Assigned task ->
From the opening line of the records through the line bearing "fallback : Bool", set down every line exactly.

BEGIN Data for review

/-- Random numbers (R460 to R477). -/
structure Rng where
  /-- 2 bits; RSTATE: 0 STARTING, 1 RUNNING, 2 STOPPED (R477, 14); reset 0. -/
  st : Nat
  /-- 1 bit; FAILED, MRAM (R475, R477); reset keep, false in a new device. -/
  failed : Bool
  /-- 1 bit; FALLBACK (R471, R477); reset 0. -/
  fallback : Bool
  /-- octets, optional; test pattern (R476, 14); reset none. -/
  pattern : Option (List Byte)
  /-- 2 bits; CONSEC, MRAM (R474, R477); reset keep, 0 in a new device. -/
  consec : Nat
  /-- optional; source restarted after the most recent failure (R474, 14); reset none. -/
  lastBad : Option Nat
  /-- 32 bits; RNG_EVT, W1C (R477, 14); reset 0. -/
  evt : W32
  /-- 5 × 64 bits; counters of R477 in map order (14); reset 0. -/
  cnt : List Nat
  /-- 4 sources (R460, 14). -/
  srcs : List RngSrc
  /-- up to 32 blocks of 32 octets; the pool (R463, 14); reset empty. -/
  pool : List (List Byte)
  /-- 72 instances (R464, 14). -/
  drbg : List Drbg
  /-- ns; elapsed time of power-up or reset start (R470, 14); reset 0. -/
  startAt : Nat
  /-- ns; elapsed time of the last health failure (R473, 14); reset 0. -/
  failAt : Nat
  /-- 1 bit; the 50 ms of R470 have ended without instance 0 (14); reset false. -/
  timedOut : Bool
  deriving DecidableEq, Repr, Inhabited

/-- A key slot (R478, R479): descriptor and payload. -/
structure KSlot where
  /-- 3 bits with inverted shadow; ATTR, SH (R479, R549). -/
  attr : Nat
  attrInv : Nat
  ktype : Nat
  /-- 4 bits with inverted shadow; purposes PROG, PUBLIC, GROUP, MACSEC, SH (R479, R549). -/
  purpose : Nat
  purposeInv : Nat
  source : Nat
  klen : Nat
  oepoch : Nat
  ucount : Nat
  epoch : Nat
  keyId : W32
  label : List Byte
  keyFp : List Byte
  payload : List Byte
  deriving DecidableEq, Repr, Inhabited

/-- The key store (R478 to R506). -/
structure KeyStore where
  /-- 8,192 slots; slots not listed are EMPTY (R478, 15); reset keep, empty in a new device. -/
  slots : Map KSlot
  /-- list; corrupt slots detected (R488, 15); reset keep, empty. -/
  corrupt : List Nat
  /-- 1 bit; OWNED, MRAM (R506, 15); reset keep, false in a new device. -/
  owned : Bool
  /-- 1 bit; KEYS_OK (R506, 15); reset 0. -/
  keysOk : Bool
  /-- 32 octets, optional; BBKEK in the VBAT domain (R485, R490); reset keep, none before enrolment. -/
  bbkek : Option (List Byte)
  /-- 32 octets, optional; integrity key KIK, derived from DRK at START-UP (R485, 15); reset none. -/
  kik : Option (List Byte)
  /-- 32 octets, optional; store key KSK, derived from DRK, BBKEK and OEPOCH at START-UP and at an enrolment (R485, R490, 15); reset none. -/
  ksk : Option (List Byte)
  /-- 1 bit; RESV_FAULT (R506, 15); reset 0. -/
  resvFault : Bool
  /-- 32 octets and elapsed ns of issue, optional; outstanding nonce (R503, 15); reset none. -/
  nonce : Option (List Byte × Nat)
  /-- 64 bits; challenge count, MRAM (R503, 15); reset keep, 0 in a new device. -/
  chalCount : Nat
  /-- 32 bits; update counter, KST_UCOUNT (R506, 15); reset keep, 0 in a new device. -/
  ucount : Nat
  /-- 7 bits; owner epoch, OTP steps (R498, R506); reset fuse, 0 in a new device. -/
  oepoch : Nat
  /-- 3 bits; quorum size (R506, 15); reset keep, 0 in a new device. -/
  quorum : Nat
  /-- 32 bits; KST_EVT, W1C (R506, 15); reset 0 (log 1). -/
  evt : W32
  /-- 4 × 64 bits; counters of R506 in map order (15); reset 0. -/
  cnt : List Nat
  deriving DecidableEq, Repr, Inhabited

/-- A sector's line in the Sealer's view (R517, R519). -/
structure Sector where
  gen : Nat
  tag : Nat
  /-- Key epoch bit EBITS (R520). -/
  ebit : Bool
  deriving DecidableEq, Repr, Inhabited

/-- A line or node that the metadata cache holds (R522): region, level (0 the lines), position in its level. -/
structure MetaEnt where
  rid : Nat
  level : Nat
  idx : Nat
  /-- Changed since it was read or written back. -/
  dirty : Bool
  deriving DecidableEq, Repr, Inhabited

/-- A sealed region (R515, R529, R530). -/
structure Region where
  /-- 16 bits; size in MiB (R515, R543); reset 0 until the stack is trained. -/
  size : Nat
  /-- 32 bits; key epoch (R529, R543); reset 0. -/
  kepoch : Nat
  /-- sector number, optional; position of the re-key walk (R530, 16); reset none. -/
  walk : Option Nat
  /-- frame map: physical frame of each frame that retirement has moved (R509, R533, 16); reset empty: the frames of the
  partition (log 90). -/
  frames : Map Nat
  /-- sectors written, by LBN (R517, 16); reset empty: generation 0. -/
  sectors : Map Sector
  /-- 64 bits each; write-back counters of metadata lines (level 0) and tree nodes, by level × 2^56 + index, those of the
  level below the root registers on die (R520, R521, 16); reset empty: 0. -/
  ctrs : Map Nat
  deriving DecidableEq, Repr, Inhabited

/-- A record of the archive volume's directory (R537). -/
structure VolRec where
  recNum : Nat
  lba : Nat
  nsec : Nat
  locked : Bool
  vepoch : Nat
  damaged : Bool
  /-- Fingerprint of the key of slot 0x000D that its sectors are encrypted under. -/
  keyFp : List Byte
  /-- Manifest and body, padded to whole sectors. -/
  octets : List Byte
  deriving DecidableEq, Repr, Inhabited

/-- An outstanding transfer request (R538, R539). -/
structure VolReq where
  idx : Nat
  op : Nat
  nsec : Nat
  lba : Nat
  buf : Nat
  /-- Transfer it belongs to: kind, record, token of the vol.read it serves. -/
  kind : Nat
  recNum : Nat
  tok : Nat
  at_ : Nat
  failed : Bool
  deriving DecidableEq, Repr, Inhabited

/-- A transfer of whole records through the ring (R538 to R542). -/
structure VolJob where
  /-- 0 a new record is written, 1 vol.read, 2 the walk of R542, 3 the RECOVER pass. -/
  kind : Nat
  recNum : Nat
  tok : Nat
  /-- Sectors posted and sectors finished. -/
  next : Nat
  done : Nat
  /-- A sector has not verified. -/
  bad : Bool
  /-- Octets read and verified so far. -/
  data : List Byte
  deriving DecidableEq, Repr, Inhabited

/-- The archive volume (R535 to R542). -/
structure Volume where
  /-- 10 bits; size in GiB, 0 when none is attached (R535, R543); reset 0. -/
  gib : Nat
  /-- 4 bits, 64 bits; log2 of the ring's entries and its bus address (R535); reset 0 (log 1). -/
  ringM : Nat
  ringAddr : Nat
  /-- 7 bits, 64 bits; staging buffer in MiB and its bus address (R535); reset 0 (log 1). -/
  stageMib : Nat
  stageAddr : Nat
  /-- 8 bits, 1 bit; MSI-X vector and its enable (R535); reset 0 (log 1). -/
  vec : Nat
  vecEn : Bool
  /-- count; requests posted since attach (R538, 16); reset 0. -/
  posted : Nat
  /-- list; outstanding or failed transfer requests (R538, R539); reset empty. -/
  reqs : List VolReq
  /-- list; transfers in progress (R538 to R542); reset empty. -/
  jobs : List VolJob
  /-- up to 262,144 records of the directory, oldest first (R537); reset empty. -/
  dir : List VolRec
  /-- list; records written to the host's storage, which the device finds again with RECOVER (R541); reset empty. -/
  stored : List VolRec
  /-- tag and generation of each volume sector (R537, 16); reset empty. -/
  tags : Map (List Byte × Nat)
  /-- 1 bit; VOL_RECOVER (R541, R543); reset 0. -/
  recover : Bool
  /-- 1 bit; VOL_STALL (R543, 16); reset 0. -/
  stall : Bool
  /-- 32 bits; volume key epoch v (R536, 16), MRAM; reset keep, 0 in a new device. -/
  vepoch : Nat
  /-- 32 bits; tag epoch t, MRAM (R536, 16); reset keep, 0 in a new device. -/
  tepoch : Nat
  /-- optional; record number reached by the volume walk, MRAM (R542, 16); reset keep, none. -/
  walk : Option Nat
  /-- optional; previous volume key held until the walk ends (R542, 16); reset keep, none. -/
  oldKey : Option (List Byte)
  deriving DecidableEq, Repr, Inhabited

/-- The Sealer and the HBM (R507 to R543). -/
structure Sealer where
  /-- 1 bit; HBM_OK (R543, 16); reset 0. -/
  hbmOk : Bool
  /-- 2 bits; STACK (R543, 16); reset 0. -/
  stack : Nat
  /-- 1 bit; RATE (R543, 16); reset 0. -/
  fast : Bool
  /-- 16 bits; INSERV (R543, 16); reset 0. -/
  inserv : W16
  /-- 4 bits, optional; RETIRED and RVALID, MRAM (R543, 16); reset keep, none in a new device. -/
  retired : Option Nat
  /-- MiB; spare frames left (R515, R533); reset 0 until the stack is trained. -/
  spare : Nat
  /-- 32 octets; master key MK (R523, 16); drawn at power-up; reset empty (log 1). -/
  master : List Byte
  /-- 10 regions (R515, 16). -/
  regs : List Region
  /-- 13 bits; SLR_FAIL, MRAM (R543, 16); reset keep, 0 in a new device. -/
  fail : W32
  /-- 64 bits; SLR_FAIL_LBN, MRAM (R543, 16); reset keep, 0 in a new device (log 1). -/
  failLbn : Nat
  /-- 32 bits; SLR_EVT, W1C (R543, 16); reset 0. -/
  evt : W32
  /-- 10 × 64 bits; counters of R543 from SLR_LATH_CORR to SLR_FAILS in map order (16); reset 0, SLR_FAILS keep. -/
  cnt : List Nat
  /-- 4 MiB, 32,768 items; the metadata cache, least recently used first (R522, 16); reset keep, empty at power-up. -/
  mdc : List MetaEnt
  /-- frame map of the metadata area (R509, R515, R533); reset keep, empty at power-up. -/
  metaFrames : Map Nat
  /-- list; rows of words corrected in the last 60 s, with the elapsed ns (R532, 16); reset empty. -/
  fixedRows : List (Nat × Nat)
  /-- list; rows that wait for repair (R532, 16); reset empty. -/
  dueRows : List Nat
  /-- list; repairs recorded in MRAM: rows (R532, 16); reset keep, empty. -/
  repairs : List Nat
  /-- ns, optional; elapsed time of the last repair (R532, 16); reset none. -/
  ppcAt : Option Nat
  /-- the archive volume (R535, 16). -/
  vol : Volume
  deriving DecidableEq, Repr, Inhabited

/-- A tamper source's configuration and filter (R544, R545). -/
structure TmpSrc where
  /-- 22 bits with inverted shadow; TMP_CFGs: RESP, N, W, SH (R562, 17); reset keep, the defaults of R544. -/
  cfg : Sh
  /-- list of elapsed ns; events inside the window since the last trip (R545, 17); reset empty. -/
  events : List Nat
  /-- 64 bits; TMP_ALARMSs (R562, 17); reset 0. -/
  alarms : Nat
  /-- 1 bit; in event condition, TMP_ALARM (R562, 17); reset 0 (log 1). -/
  cond : Bool
  deriving DecidableEq, Repr, Inhabited

/-- The tamper controller and the VBAT domain (R544 to R562). -/
structure Tamper where
  /-- 18 sources (R544, 17). -/
  srcs : List TmpSrc
  /-- 1 bit; ARMED (R562, 17); reset 0. -/
  armed : Bool
  /-- 5 bits, optional; PENDING: source of a pending advance, VBAT domain (R556, R562); reset keep, none in a new device. -/
  pending : Option Nat
  /-- list; non-zeroizing sources recorded in backup operation (R558, R559); reset keep, empty. -/
  recorded : List Nat
  /-- 1 bit; ADV_BLOCKED (R562, 17); reset 0. -/
  advBlocked : Bool
  /-- 1 bit; BACKUP_LOST (R562, 17); reset keep, false in a new device. -/
  backupLost : Bool
  /-- 1 bit; ON_VBAT (R562, 17); reset 0. -/
  onVbat : Bool
  /-- 1 bit; VAUX within its limits (R650, 22); reset true (log 1). -/
  vauxOk : Bool
  /-- 1 bit; backup operation (R558, 17); reset false. -/
  backup : Bool
  /-- 1 bit; RUNNING (R562, 17); reset 0. -/
  running : Bool
  /-- 32 bits; TMP_EVT, W1C (R562, 17); reset 0. -/
  evt : W32
  /-- 19 bits; TMP_STICKY, VBAT domain (R555, R562); reset keep, 0 in a new device. -/
  sticky : W32
  /-- 7 bits; TMP_COUNT.STEPS, OTP (R556, R562); reset fuse, 0 in a new device. -/
  steps : Nat
  /-- 11 bits; TMP_BPERIOD in ms, SH (R562, 17); reset keep, 64 the default. -/
  bperiod : Sh
  /-- 13 bits; TMP_LASTZ, VBAT domain (R562, 17); reset keep, SOURCE 0x1F none in a new device. -/
  lastz : W32
  /-- 12 bits; TMP_VDD in mV (R562, 17); reset 750 (log 1). -/
  vdd : Nat
  /-- 13 bits; TMP_VBAT in mV (R562, 17); reset 3,000 (log 1). -/
  vbat : Nat
  /-- 16 bits signed; TMP_TEMP in 0.1 degree C (R562, 17); reset 250 (log 1). -/
  temp : Int
  /-- list of elapsed ns; tamper resets (R552, 17); reset empty. -/
  resets : List Nat
  deriving DecidableEq, Repr, Inhabited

END Data for review

Exercise result ->
/-- Random numbers (R460 to R477). -/
structure Rng where
  /-- 2 bits; RSTATE: 0 STARTING, 1 RUNNING, 2 STOPPED (R477, 14); reset 0. -/
  st : Nat
  /-- 1 bit; FAILED, MRAM (R475, R477); reset keep, false in a new device. -/
  failed : Bool
  /-- 1 bit; FALLBACK (R471, R477); reset 0. -/
  fallback : Bool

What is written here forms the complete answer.